(DIRECTIONS FOR THIS TASK): The response must reproduce exactly every line of the material below holding the word "pressing".

▬▬▬▬▬▬

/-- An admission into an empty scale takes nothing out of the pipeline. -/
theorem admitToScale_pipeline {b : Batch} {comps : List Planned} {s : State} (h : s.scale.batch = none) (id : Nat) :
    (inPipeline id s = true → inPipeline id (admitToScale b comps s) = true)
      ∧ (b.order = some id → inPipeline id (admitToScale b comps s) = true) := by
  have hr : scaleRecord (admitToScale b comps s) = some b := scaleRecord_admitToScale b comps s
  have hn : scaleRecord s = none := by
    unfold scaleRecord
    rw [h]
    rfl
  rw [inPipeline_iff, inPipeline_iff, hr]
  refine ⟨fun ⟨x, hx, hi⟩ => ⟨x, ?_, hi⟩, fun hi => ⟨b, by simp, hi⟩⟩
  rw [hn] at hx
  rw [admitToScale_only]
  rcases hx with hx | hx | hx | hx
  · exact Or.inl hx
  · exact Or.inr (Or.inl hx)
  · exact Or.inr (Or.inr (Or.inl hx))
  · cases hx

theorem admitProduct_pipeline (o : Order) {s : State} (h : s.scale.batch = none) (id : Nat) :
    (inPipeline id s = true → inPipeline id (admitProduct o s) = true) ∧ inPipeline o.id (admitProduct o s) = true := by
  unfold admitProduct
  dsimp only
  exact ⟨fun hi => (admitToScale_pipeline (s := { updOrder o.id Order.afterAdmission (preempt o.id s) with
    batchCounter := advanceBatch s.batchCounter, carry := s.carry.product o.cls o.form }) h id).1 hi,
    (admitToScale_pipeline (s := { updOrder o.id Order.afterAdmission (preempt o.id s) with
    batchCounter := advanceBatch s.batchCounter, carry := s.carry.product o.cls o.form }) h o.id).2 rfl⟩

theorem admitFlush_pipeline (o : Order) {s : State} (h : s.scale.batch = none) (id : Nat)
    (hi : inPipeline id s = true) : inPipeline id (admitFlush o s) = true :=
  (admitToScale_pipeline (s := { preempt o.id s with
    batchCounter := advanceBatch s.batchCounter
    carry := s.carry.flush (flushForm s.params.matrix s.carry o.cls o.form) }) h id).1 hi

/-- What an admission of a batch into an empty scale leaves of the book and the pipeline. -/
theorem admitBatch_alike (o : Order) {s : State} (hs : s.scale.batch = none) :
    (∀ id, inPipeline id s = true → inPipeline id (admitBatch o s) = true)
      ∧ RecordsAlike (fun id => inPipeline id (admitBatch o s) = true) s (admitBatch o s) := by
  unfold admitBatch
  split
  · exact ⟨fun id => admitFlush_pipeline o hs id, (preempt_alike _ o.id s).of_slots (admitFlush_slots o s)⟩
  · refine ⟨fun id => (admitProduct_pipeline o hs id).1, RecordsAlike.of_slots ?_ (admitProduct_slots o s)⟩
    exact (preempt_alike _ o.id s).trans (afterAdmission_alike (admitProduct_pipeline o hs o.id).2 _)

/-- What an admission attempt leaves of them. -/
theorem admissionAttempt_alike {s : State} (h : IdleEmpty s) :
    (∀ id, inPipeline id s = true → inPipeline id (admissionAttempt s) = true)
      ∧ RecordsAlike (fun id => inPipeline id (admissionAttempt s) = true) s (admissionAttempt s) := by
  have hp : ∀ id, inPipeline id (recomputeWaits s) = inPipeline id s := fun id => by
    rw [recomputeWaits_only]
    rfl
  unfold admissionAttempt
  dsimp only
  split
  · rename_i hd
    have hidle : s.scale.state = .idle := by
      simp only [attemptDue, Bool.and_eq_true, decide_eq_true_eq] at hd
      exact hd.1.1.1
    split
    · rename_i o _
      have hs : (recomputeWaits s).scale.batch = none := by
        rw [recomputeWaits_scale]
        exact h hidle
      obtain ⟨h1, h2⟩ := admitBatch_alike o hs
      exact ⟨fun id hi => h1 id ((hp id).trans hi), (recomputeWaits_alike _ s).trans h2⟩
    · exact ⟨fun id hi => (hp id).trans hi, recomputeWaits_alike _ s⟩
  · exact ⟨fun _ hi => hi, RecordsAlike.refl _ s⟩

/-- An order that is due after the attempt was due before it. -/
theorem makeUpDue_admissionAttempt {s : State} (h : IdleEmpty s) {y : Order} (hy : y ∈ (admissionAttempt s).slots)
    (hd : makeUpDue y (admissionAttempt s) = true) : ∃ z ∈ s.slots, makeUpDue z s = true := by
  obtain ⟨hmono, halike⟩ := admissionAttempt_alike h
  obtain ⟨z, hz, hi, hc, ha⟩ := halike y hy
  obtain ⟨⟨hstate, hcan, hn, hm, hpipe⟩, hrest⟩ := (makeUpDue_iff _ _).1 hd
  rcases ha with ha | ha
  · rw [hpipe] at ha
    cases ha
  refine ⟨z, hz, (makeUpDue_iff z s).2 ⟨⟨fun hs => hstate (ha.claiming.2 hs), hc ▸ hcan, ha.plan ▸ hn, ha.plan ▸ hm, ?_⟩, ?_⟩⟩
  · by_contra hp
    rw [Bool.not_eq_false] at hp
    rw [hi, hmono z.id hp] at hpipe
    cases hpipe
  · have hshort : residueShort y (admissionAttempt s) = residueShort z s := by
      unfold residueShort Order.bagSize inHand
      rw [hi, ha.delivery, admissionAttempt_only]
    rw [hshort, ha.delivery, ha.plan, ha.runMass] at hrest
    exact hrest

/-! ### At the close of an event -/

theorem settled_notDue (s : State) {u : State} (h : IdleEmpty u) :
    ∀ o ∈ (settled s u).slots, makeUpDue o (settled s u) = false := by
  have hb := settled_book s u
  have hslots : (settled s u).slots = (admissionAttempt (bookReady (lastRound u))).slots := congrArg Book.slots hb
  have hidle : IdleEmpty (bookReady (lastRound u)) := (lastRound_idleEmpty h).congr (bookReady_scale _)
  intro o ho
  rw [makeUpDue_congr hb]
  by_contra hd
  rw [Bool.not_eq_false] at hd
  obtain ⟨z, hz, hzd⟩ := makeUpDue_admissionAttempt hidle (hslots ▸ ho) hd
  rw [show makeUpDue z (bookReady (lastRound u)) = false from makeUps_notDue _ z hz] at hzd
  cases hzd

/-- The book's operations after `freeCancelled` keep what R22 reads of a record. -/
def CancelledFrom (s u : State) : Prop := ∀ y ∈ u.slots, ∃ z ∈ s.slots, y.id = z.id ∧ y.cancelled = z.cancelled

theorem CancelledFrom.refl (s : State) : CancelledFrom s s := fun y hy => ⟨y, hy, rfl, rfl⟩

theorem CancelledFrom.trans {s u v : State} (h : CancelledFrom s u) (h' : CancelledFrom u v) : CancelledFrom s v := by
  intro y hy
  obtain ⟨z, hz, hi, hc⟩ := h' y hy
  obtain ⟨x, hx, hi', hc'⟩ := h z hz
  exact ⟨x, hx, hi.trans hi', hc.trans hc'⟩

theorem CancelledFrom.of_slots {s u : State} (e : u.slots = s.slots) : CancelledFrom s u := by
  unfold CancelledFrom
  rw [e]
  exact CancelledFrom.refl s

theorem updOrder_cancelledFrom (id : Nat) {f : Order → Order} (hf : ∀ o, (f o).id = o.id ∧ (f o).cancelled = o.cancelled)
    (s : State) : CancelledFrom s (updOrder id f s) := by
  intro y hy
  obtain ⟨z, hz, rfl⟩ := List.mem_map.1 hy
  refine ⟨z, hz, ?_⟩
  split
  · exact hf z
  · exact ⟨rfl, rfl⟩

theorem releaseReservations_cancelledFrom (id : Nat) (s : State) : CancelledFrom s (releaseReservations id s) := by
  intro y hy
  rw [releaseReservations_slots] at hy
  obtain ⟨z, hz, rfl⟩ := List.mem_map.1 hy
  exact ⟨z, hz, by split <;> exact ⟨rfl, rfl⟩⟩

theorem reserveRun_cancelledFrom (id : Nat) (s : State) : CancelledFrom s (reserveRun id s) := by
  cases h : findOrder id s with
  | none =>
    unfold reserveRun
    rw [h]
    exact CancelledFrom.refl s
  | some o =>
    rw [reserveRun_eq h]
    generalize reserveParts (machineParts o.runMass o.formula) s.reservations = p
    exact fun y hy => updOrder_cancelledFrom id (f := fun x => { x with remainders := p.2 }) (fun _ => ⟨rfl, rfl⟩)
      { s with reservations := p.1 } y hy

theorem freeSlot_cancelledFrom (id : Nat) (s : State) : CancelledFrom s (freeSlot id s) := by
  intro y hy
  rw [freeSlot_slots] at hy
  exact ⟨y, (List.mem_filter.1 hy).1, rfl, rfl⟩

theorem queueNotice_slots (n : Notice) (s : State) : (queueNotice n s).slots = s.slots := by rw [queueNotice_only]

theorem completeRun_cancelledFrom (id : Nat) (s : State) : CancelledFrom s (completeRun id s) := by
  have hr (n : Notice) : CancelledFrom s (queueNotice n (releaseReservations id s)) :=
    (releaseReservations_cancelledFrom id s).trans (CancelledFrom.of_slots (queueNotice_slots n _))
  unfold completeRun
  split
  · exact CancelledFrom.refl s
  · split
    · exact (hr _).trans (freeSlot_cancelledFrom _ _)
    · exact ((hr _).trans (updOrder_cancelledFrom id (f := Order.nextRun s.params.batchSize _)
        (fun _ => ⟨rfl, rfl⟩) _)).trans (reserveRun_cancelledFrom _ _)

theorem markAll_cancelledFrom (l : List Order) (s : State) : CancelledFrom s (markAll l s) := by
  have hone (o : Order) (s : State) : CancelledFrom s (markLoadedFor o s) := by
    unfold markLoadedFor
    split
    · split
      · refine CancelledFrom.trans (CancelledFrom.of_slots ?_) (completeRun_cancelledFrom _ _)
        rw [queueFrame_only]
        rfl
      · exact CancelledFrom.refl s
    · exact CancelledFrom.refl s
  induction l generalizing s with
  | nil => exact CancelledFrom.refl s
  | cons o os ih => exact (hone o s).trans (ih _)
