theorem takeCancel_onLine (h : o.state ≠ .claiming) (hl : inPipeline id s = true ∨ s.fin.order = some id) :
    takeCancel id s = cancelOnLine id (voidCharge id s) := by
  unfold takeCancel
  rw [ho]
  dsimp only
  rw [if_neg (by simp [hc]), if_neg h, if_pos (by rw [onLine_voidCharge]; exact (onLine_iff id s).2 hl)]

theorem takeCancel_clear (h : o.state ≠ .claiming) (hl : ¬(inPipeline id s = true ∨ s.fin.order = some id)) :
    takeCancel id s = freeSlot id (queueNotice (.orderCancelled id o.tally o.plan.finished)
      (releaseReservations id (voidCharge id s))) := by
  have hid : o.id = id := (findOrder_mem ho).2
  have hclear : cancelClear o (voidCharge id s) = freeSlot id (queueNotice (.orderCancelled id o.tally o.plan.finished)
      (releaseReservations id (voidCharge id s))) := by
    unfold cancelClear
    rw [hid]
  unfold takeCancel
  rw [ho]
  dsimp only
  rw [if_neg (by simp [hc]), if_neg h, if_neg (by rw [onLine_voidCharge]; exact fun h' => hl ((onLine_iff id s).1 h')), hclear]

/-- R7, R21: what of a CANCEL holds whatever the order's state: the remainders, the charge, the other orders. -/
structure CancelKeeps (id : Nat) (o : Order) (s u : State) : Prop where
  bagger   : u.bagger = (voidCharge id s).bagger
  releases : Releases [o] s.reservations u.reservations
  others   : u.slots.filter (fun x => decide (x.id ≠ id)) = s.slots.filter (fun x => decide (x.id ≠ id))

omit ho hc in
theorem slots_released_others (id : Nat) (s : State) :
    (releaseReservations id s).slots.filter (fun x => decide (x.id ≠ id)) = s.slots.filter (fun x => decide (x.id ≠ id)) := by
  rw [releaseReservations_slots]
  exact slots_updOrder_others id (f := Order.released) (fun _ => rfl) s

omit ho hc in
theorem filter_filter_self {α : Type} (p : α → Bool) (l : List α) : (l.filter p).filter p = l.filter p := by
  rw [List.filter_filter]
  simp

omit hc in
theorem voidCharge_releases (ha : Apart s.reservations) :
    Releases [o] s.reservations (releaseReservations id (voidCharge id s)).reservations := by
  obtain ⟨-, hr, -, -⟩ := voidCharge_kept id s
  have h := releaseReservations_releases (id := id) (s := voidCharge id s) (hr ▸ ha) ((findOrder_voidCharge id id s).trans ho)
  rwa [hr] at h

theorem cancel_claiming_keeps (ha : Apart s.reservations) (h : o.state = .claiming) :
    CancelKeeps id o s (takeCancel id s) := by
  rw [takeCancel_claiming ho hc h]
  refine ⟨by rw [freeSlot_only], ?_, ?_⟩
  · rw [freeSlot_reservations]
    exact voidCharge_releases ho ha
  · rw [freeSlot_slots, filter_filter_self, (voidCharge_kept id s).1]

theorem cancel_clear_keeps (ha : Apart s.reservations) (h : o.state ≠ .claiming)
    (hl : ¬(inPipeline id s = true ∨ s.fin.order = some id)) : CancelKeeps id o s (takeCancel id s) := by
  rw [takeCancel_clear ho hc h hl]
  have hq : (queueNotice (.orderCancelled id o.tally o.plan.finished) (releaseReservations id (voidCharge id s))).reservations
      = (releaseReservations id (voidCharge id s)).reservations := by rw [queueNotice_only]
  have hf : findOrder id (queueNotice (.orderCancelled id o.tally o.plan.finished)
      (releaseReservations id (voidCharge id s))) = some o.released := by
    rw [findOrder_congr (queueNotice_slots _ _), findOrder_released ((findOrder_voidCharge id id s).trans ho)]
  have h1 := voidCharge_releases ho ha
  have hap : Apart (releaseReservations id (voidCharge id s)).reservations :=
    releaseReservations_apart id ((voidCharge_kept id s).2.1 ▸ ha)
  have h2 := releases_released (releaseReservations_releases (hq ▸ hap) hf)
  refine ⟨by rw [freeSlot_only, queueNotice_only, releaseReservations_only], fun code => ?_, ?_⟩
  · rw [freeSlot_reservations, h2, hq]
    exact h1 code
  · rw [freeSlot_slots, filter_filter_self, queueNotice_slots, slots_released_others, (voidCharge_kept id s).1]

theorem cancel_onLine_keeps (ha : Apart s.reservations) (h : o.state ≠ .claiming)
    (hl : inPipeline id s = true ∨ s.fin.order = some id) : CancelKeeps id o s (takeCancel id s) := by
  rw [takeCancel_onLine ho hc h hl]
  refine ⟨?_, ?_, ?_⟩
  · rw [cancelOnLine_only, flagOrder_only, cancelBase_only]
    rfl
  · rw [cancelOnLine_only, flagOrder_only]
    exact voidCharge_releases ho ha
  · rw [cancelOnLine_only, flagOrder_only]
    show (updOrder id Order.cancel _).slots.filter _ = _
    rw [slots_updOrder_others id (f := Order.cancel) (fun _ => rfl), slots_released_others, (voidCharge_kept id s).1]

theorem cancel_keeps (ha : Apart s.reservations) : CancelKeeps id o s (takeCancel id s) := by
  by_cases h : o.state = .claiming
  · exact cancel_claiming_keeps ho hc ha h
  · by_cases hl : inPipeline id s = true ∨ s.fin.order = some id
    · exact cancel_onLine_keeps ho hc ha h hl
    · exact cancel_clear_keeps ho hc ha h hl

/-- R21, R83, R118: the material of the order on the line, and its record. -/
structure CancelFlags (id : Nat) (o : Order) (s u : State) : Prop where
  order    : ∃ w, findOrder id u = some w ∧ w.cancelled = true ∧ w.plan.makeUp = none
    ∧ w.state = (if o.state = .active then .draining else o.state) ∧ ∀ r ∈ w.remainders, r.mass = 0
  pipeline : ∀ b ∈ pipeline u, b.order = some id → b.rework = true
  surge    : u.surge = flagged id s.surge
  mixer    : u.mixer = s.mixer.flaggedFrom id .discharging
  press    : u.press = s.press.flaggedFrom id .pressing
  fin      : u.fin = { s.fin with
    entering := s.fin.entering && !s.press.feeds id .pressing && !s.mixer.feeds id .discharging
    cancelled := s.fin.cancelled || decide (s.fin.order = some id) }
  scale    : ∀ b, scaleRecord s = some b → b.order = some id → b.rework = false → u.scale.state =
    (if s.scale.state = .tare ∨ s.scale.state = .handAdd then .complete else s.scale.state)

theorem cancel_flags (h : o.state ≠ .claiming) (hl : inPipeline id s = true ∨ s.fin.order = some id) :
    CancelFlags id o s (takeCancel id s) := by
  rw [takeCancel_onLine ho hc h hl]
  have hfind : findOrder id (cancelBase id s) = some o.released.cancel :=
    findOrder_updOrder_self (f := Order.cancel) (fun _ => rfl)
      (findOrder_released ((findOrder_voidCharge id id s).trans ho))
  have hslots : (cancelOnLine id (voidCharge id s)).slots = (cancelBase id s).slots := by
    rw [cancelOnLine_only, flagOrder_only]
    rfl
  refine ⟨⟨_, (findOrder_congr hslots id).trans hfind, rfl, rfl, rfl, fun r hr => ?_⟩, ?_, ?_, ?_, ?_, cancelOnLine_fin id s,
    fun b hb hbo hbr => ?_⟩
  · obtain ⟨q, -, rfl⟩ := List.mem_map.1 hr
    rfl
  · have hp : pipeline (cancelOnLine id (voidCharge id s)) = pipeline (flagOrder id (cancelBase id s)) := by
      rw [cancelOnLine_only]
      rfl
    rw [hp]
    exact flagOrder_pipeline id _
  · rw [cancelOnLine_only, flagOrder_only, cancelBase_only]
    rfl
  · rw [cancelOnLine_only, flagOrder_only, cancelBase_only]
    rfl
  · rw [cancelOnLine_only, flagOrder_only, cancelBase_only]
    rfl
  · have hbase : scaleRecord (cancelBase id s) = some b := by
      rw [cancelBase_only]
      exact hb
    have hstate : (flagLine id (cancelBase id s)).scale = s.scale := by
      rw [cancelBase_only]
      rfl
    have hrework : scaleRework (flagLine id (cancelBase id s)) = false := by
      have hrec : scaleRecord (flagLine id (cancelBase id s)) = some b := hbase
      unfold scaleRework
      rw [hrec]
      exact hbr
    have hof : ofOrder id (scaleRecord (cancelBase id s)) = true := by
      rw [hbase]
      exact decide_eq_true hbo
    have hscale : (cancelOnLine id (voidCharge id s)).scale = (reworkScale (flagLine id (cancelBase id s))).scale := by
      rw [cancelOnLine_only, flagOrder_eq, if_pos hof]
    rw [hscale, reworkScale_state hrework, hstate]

▬▬▬▬▬▬

(WRITTEN RESPONSE):
  press    : u.press = s.press.flaggedFrom id .pressing
    entering := s.fin.entering && !s.press.feeds id .pressing && !s.mixer.feeds id .discharging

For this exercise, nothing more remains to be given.